- [GIVEN DATA]
-- ==== Sys2Proof/Laws/KeepsTables.lean ====
section
/-! SUPPORT. What each operation keeps (Laws/Keeps.lean):
ports, modules, tables, rules and versions. -/
namespace Sys2Proof.Machine
open Sys2Proof
set_option Elab.async false
set_option linter.unusedTactic false
set_option linter.unreachableTactic false

variable {s₀ : State}

/-! ### Machine/Ports.lean -/

theorem State.reconfigure_keeps {s : State} {l : Nat} {new : Option Nat} (hk : Keeps s₀ s) : Keeps s₀ (s.reconfigure l new) := by
  unfold State.reconfigure
  repeat' with_reducible first
    | assumption | exact Keeps.refl _ | apply State.onLport_keeps | apply State.peerDown_keeps | apply State.downLport_keeps
    | apply State.settleLport_keeps | apply Keeps.ite | intro _ | split
theorem bodyPortConfig_keeps {m : Msg} {s : State} (hk : Keeps s₀ s) : Keeps s₀ (bodyPortConfig m s).state := by
  unfold bodyPortConfig
  repeat' with_reducible first
    | assumption | exact Keeps.refl _ | apply orDeny_keeps | apply done_keeps | apply State.recompute_keeps | apply State.reselectModule_keeps
    | apply keeps_forEach | apply State.reconfigure_keeps | intro _ | split
theorem execPortConfig_keeps {m : Msg} {s : State} (hk : Keeps s₀ s) : KeepsOut s₀ (execPortConfig m s) :=
  commandRow_keeps hk (fun _ h => bodyPortConfig_keeps h)
theorem bodyPortStatus_keeps {m : Msg} {s : State} (hk : Keeps s₀ s) : Keeps s₀ (bodyPortStatus m s).state := by
  unfold bodyPortStatus
  repeat' with_reducible first
    | assumption | exact Keeps.refl _ | apply orDeny_keeps | apply doneWith_keeps | intro _ | split
theorem execPortStatus_keeps {m : Msg} {s : State} (hk : Keeps s₀ s) : KeepsOut s₀ (execPortStatus m s) :=
  commandRow_keeps hk (fun _ h => bodyPortStatus_keeps h)
theorem bodyPortHealth_keeps {m : Msg} {s : State} (hk : Keeps s₀ s) : Keeps s₀ (bodyPortHealth m s).state := by
  unfold bodyPortHealth
  repeat' with_reducible first
    | assumption | exact Keeps.refl _ | apply orDeny_keeps | apply doneWith_keeps | intro _ | split
theorem execPortHealth_keeps {m : Msg} {s : State} (hk : Keeps s₀ s) : KeepsOut s₀ (execPortHealth m s) :=
  commandRow_keeps hk (fun _ h => bodyPortHealth_keeps h)
theorem bodyPortSerdesBounds_keeps {m : Msg} {s : State} (hk : Keeps s₀ s) : Keeps s₀ (bodyPortSerdesBounds m s).state := by
  unfold bodyPortSerdesBounds
  repeat' with_reducible first
    | assumption | exact Keeps.refl _ | apply orDeny_keeps | apply done_keeps | apply keeps_forEach | apply State.onLane_keeps | apply keeps_foldl
    | intro _ | split
theorem execPortSerdesBounds_keeps {m : Msg} {s : State} (hk : Keeps s₀ s) : KeepsOut s₀ (execPortSerdesBounds m s) :=
  commandRow_keeps hk (fun _ h => bodyPortSerdesBounds_keeps h)
theorem execSerdesAdaptation_keeps {lane field want : Nat} {s : State} (hk : Keeps s₀ s) : KeepsOut s₀ (execSerdesAdaptation lane field want s) := by
  unfold execSerdesAdaptation
  repeat' with_reducible first
    | assumption | exact Keeps.refl _ | apply State.onLane_keeps | apply State.post_keeps | apply Keeps.ite | apply KeepsOut.unit | intro _ | split
theorem State.startProbation_keeps {s : State} {l : Nat} (hk : Keeps s₀ s) : Keeps s₀ (s.startProbation l) := by
  unfold State.startProbation
  repeat' with_reducible first
    | assumption | exact Keeps.refl _ | apply State.postPort_keeps | apply State.flushClasses_keeps | apply State.onLport_keeps | intro _ | split
theorem execLinkUp_keeps {l : Nat} {s : State} (hk : Keeps s₀ s) : KeepsOut s₀ (execLinkUp l s) := by
  unfold execLinkUp
  repeat' with_reducible first
    | assumption | exact Keeps.refl _ | apply keeps_when | apply State.onLport_keeps | apply State.postPort_keeps | apply State.startProbation_keeps
    | apply Keeps.ite | apply KeepsOut.unit | intro _ | split
theorem execLinkDown_keeps {l cause : Nat} {s : State} (hk : Keeps s₀ s) : KeepsOut s₀ (execLinkDown l cause s) := by
  unfold execLinkDown
  repeat' with_reducible first
    | assumption | exact Keeps.refl _ | apply keeps_when | apply State.downLport_keeps | apply KeepsOut.unit | intro _ | split
theorem execLaneRateFallback_keeps {l : Nat} {s : State} (hk : Keeps s₀ s) : KeepsOut s₀ (execLaneRateFallback l s) := by
  unfold execLaneRateFallback
  repeat' with_reducible first
    | assumption | exact Keeps.refl _ | apply keeps_when | apply State.downLport_keeps | apply State.onLport_keeps | apply State.postPort_keeps
    | apply Keeps.ite | apply KeepsOut.unit | intro _ | split
theorem execPeerHelloSend_keeps {l : Nat} {s : State} (hk : Keeps s₀ s) : KeepsOut s₀ (execPeerHelloSend l s) := by
  unfold execPeerHelloSend
  repeat' with_reducible first
    | assumption | exact Keeps.refl _ | apply keeps_when | apply State.statN_keeps | apply State.stat_keeps | apply State.onLport_keeps
    | apply KeepsOut.unit | intro _ | split
theorem execPeerHelloReceive_keeps {l flags : Nat} {s : State} (hk : Keeps s₀ s) : KeepsOut s₀ (execPeerHelloReceive l flags s) := by
  unfold execPeerHelloReceive
  repeat' with_reducible first
    | assumption | exact Keeps.refl _ | apply keeps_when | apply State.stat_keeps | apply State.onLport_keeps | apply State.postPort_keeps
    | apply Keeps.ite | apply KeepsOut.unit | intro _ | split
theorem execPeerTimeout_keeps {l : Nat} {s : State} (hk : Keeps s₀ s) : KeepsOut s₀ (execPeerTimeout l s) := by
  unfold execPeerTimeout
  repeat' with_reducible first
    | assumption | exact Keeps.refl _ | apply keeps_when | apply State.peerDown_keeps | apply KeepsOut.unit | intro _ | split
theorem execLaneFault_keeps {lane : Nat} {s : State} (hk : Keeps s₀ s) : KeepsOut s₀ (execLaneFault lane s) := by
  unfold execLaneFault
  repeat' with_reducible first
    | assumption | exact Keeps.refl _ | apply State.report_keeps | apply State.downLport_keeps | apply State.onLport_keeps | apply Keeps.ite
    | apply KeepsOut.unit | intro _ | dsimp only | split
theorem execWidthChangeOrderedSet_keeps {l pair : Nat} {s : State} (hk : Keeps s₀ s) : KeepsOut s₀ (execWidthChangeOrderedSet l pair s) := by
  unfold execWidthChangeOrderedSet
  repeat' with_reducible first
    | assumption | exact Keeps.refl _ | apply keeps_when | apply State.downLport_keeps | apply State.onLport_keeps | apply Keeps.ite
    | apply KeepsOut.unit | intro _ | split
theorem execWidthChange_keeps {l : Nat} {s : State} (hk : Keeps s₀ s) : KeepsOut s₀ (execWidthChange l s) := by
  unfold execWidthChange
  repeat' with_reducible first
    | assumption | exact Keeps.refl _ | apply State.onLport_keeps | apply State.postPort_keeps | apply KeepsOut.unit | intro _ | dsimp only | split
theorem execRestoreHoldExpiry_keeps {l pair : Nat} {s : State} (hk : Keeps s₀ s) : KeepsOut s₀ (execRestoreHoldExpiry l pair s) := by
  unfold execRestoreHoldExpiry
  repeat' with_reducible first
    | assumption | exact Keeps.refl _ | apply keeps_when | apply State.onLport_keeps | apply KeepsOut.unit | intro _ | split
theorem execHealthWindowEnd_keeps {l cw corr sym unc : Nat} {s : State} (hk : Keeps s₀ s) :
    KeepsOut s₀ (execHealthWindowEnd l cw corr sym unc s) := by
  unfold execHealthWindowEnd
  repeat' with_reducible first
    | assumption | exact Keeps.refl _ | apply keeps_when | apply State.fecCount_keeps | apply State.onLport_keeps | apply State.setDegraded_keeps
    | apply KeepsOut.unit | intro _ | split
theorem execProbationStart_keeps {l cw corr sym unc : Nat} {s : State} (hk : Keeps s₀ s) : KeepsOut s₀ (execProbationStart l cw corr sym unc s) := by
  unfold execProbationStart
  repeat' with_reducible first
    | assumption | exact Keeps.refl _ | apply keeps_when | apply State.fecCount_keeps | apply State.startProbation_keeps
    | apply State.setDegraded_keeps | apply Keeps.ite | apply KeepsOut.unit | intro _ | split
theorem execProbationEnd_keeps {l : Nat} {s : State} (hk : Keeps s₀ s) : KeepsOut s₀ (execProbationEnd l s) := by
  unfold execProbationEnd
  repeat' with_reducible first
    | assumption | exact Keeps.refl _ | apply keeps_when | apply State.downLport_keeps | apply State.postPort_keeps | apply State.onLport_keeps
    | apply Keeps.ite | apply KeepsOut.unit | intro _ | split
theorem execRefclkLaneLoss_keeps {k : Nat} {s : State} (hk : Keeps s₀ s) : KeepsOut s₀ (execRefclkLaneLoss k s) := by
  unfold execRefclkLaneLoss
  repeat' with_reducible first
    | assumption | exact Keeps.refl _ | apply keeps_forEach | apply State.downPort_keeps | apply State.onPower_keeps | apply KeepsOut.unit | intro _
    | split
theorem execRefclkLaneReturn_keeps {k : Nat} {s : State} (hk : Keeps s₀ s) : KeepsOut s₀ (execRefclkLaneReturn k s) := by
  unfold execRefclkLaneReturn
  repeat' with_reducible first
    | assumption | exact Keeps.refl _ | apply keeps_when | apply keeps_forEach | apply State.trainLport_keeps | apply State.onPower_keeps
    | apply Keeps.ite | apply KeepsOut.unit | intro _ | split
theorem State.enterTest_keeps {s : State} {l : Nat} (hk : Keeps s₀ s) : Keeps s₀ (s.enterTest l) := by
  unfold State.enterTest
  repeat' with_reducible first
    | assumption | exact Keeps.refl _ | apply State.onLport_keeps | apply State.stopLport_keeps | apply Keeps.ite | intro _ | split
theorem bodyTestLoopback_keeps {m : Msg} {s : State} (hk : Keeps s₀ s) : Keeps s₀ (bodyTestLoopback m s).state := by
  unfold bodyTestLoopback
  repeat' with_reducible first
    | assumption | exact Keeps.refl _ | apply orDeny_keeps | apply done_keeps | apply State.endLoop_keeps | apply State.onLport_keeps
    | apply State.enterTest_keeps | apply Keeps.ite | intro _ | split
theorem execTestLoopback_keeps {m : Msg} {s : State} (hk : Keeps s₀ s) : KeepsOut s₀ (execTestLoopback m s) :=
  commandRow_keeps hk (fun _ h => bodyTestLoopback_keeps h)
theorem bodyTestPrbs_keeps {m : Msg} {s : State} (hk : Keeps s₀ s) : Keeps s₀ (bodyTestPrbs m s).state := by
  unfold bodyTestPrbs
  repeat' with_reducible first
    | assumption | exact Keeps.refl _ | apply orDeny_keeps | apply done_keeps | apply State.endPattern_keeps | apply State.onLane_keeps
    | apply State.enterTest_keeps | apply Keeps.ite | intro _ | dsimp only | split
theorem execTestPrbs_keeps {m : Msg} {s : State} (hk : Keeps s₀ s) : KeepsOut s₀ (execTestPrbs m s) :=
  commandRow_keeps hk (fun _ h => bodyTestPrbs_keeps h)
theorem execPrbsLocked_keeps {lane : Nat} {s : State} (hk : Keeps s₀ s) : KeepsOut s₀ (execPrbsLocked lane s) := by
  unfold execPrbsLocked
  repeat' with_reducible first
    | assumption | exact Keeps.refl _ | apply keeps_when | apply State.onLane_keeps | apply KeepsOut.unit | intro _ | split
theorem execPrbsLockLost_keeps {lane : Nat} {s : State} (hk : Keeps s₀ s) : KeepsOut s₀ (execPrbsLockLost lane s) := by
  unfold execPrbsLockLost
  repeat' with_reducible first
    | assumption | exact Keeps.refl _ | apply keeps_when | apply State.onLane_keeps | apply KeepsOut.unit | intro _ | split
theorem bodyTestStatus_keeps {m : Msg} {s : State} (hk : Keeps s₀ s) : Keeps s₀ (bodyTestStatus m s).state := by
  unfold bodyTestStatus
  repeat' with_reducible first
    | assumption | exact Keeps.refl _ | apply State.onLane_keeps | apply orDeny_keeps | apply doneWith_keeps | apply keeps_foldl | intro _ | split
theorem execTestStatus_keeps {m : Msg} {s : State} (hk : Keeps s₀ s) : KeepsOut s₀ (execTestStatus m s) :=
  commandRow_keeps hk (fun _ h => bodyTestStatus_keeps h)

- [WHAT TO DO] Could you please report how many lines of the listing above hold the word "execRefclkLaneLoss"? Only the number is needed.

- [REPLY] 2